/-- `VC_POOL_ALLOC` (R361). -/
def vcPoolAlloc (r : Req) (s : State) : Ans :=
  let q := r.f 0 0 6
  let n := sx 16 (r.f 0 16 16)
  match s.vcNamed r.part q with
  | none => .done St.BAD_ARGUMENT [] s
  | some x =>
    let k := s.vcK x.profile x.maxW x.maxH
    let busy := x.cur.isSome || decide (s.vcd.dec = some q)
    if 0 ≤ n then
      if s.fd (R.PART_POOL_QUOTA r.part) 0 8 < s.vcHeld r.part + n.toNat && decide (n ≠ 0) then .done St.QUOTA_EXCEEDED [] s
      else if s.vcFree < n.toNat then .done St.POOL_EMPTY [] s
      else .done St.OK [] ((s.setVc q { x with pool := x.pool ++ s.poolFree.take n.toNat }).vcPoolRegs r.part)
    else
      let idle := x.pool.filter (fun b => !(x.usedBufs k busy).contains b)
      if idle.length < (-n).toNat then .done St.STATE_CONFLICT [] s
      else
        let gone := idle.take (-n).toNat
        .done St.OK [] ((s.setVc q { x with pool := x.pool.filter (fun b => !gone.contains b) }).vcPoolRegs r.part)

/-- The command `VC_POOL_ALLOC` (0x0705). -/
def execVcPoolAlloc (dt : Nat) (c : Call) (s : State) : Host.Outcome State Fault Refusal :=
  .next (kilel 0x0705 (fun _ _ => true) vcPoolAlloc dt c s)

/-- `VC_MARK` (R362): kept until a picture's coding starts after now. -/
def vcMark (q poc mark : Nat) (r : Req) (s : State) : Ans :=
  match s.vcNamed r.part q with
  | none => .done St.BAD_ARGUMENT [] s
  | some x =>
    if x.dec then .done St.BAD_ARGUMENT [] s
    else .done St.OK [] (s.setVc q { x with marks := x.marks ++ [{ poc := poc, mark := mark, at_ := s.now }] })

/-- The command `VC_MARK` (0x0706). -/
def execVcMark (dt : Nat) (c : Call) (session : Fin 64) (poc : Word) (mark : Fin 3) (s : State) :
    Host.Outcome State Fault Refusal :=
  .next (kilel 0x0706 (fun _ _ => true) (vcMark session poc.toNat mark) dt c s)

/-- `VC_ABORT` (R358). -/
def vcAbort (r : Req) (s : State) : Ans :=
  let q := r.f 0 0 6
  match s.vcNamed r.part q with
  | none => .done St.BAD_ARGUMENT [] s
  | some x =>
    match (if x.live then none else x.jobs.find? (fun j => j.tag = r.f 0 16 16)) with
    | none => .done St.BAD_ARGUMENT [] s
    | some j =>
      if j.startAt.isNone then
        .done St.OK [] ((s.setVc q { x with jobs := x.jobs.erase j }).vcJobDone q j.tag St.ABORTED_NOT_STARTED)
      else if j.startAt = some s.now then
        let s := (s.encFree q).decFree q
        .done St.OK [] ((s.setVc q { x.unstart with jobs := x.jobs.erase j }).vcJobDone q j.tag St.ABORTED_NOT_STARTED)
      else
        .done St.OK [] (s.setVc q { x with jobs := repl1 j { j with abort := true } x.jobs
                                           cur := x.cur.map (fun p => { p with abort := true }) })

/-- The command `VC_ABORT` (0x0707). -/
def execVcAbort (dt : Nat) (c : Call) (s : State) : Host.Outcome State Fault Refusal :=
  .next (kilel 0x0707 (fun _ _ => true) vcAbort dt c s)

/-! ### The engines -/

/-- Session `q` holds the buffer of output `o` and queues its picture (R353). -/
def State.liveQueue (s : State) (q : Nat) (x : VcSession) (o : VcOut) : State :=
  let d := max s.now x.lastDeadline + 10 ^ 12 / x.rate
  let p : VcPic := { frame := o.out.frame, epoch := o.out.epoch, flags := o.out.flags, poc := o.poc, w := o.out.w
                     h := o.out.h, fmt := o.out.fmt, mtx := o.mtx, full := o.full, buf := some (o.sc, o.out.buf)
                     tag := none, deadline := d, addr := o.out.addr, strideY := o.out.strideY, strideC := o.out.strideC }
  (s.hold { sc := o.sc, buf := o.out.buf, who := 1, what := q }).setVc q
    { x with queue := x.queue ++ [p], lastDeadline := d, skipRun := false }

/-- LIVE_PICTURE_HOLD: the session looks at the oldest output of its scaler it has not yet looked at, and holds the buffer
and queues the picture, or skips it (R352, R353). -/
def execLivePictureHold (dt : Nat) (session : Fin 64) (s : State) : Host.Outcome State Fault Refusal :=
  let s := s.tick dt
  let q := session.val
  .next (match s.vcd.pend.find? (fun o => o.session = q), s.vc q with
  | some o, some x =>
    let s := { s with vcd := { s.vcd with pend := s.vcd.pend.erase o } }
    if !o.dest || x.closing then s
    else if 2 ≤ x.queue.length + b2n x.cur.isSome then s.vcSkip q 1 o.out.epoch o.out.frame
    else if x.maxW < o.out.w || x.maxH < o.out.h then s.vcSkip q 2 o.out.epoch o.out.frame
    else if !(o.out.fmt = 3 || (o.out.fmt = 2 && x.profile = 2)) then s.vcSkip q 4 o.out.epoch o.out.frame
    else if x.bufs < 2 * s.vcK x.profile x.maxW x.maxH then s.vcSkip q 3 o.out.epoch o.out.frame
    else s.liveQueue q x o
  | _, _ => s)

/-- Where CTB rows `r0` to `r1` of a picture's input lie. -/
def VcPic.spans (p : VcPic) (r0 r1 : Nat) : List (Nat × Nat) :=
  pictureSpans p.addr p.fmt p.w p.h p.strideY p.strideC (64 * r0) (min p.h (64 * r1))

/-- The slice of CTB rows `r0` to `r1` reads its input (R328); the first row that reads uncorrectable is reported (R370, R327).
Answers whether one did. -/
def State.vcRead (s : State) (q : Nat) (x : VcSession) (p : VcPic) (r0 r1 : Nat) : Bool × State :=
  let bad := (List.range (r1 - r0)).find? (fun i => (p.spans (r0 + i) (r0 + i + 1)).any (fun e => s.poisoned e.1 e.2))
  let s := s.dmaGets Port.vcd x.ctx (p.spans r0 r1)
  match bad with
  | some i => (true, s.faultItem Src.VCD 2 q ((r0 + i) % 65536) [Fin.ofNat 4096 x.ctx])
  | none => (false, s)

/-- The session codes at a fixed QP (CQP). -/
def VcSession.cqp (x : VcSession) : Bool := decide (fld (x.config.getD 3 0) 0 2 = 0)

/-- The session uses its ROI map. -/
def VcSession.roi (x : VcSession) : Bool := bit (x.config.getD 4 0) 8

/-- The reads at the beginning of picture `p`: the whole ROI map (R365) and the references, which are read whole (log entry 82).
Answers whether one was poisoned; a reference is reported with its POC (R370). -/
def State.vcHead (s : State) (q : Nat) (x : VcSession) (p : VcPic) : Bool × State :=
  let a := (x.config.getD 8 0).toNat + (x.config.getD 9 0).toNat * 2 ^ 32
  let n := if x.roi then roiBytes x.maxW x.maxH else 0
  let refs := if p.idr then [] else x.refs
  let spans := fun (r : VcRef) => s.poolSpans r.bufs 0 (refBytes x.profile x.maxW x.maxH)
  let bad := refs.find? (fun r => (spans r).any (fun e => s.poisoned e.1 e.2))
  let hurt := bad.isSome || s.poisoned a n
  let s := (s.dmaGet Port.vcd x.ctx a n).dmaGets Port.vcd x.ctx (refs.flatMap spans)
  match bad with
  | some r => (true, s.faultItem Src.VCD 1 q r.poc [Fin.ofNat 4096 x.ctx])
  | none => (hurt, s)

○ ○ ○ ○

_Task item_.
Determine which lines above include the word "profile", and report those lines in full.

_Result for this task_.
    let k := s.vcK x.profile x.maxW x.maxH
    else if !(o.out.fmt = 3 || (o.out.fmt = 2 && x.profile = 2)) then s.vcSkip q 4 o.out.epoch o.out.frame
    else if x.bufs < 2 * s.vcK x.profile x.maxW x.maxH then s.vcSkip q 3 o.out.epoch o.out.frame
  let spans := fun (r : VcRef) => s.poolSpans r.bufs 0 (refBytes x.profile x.maxW x.maxH)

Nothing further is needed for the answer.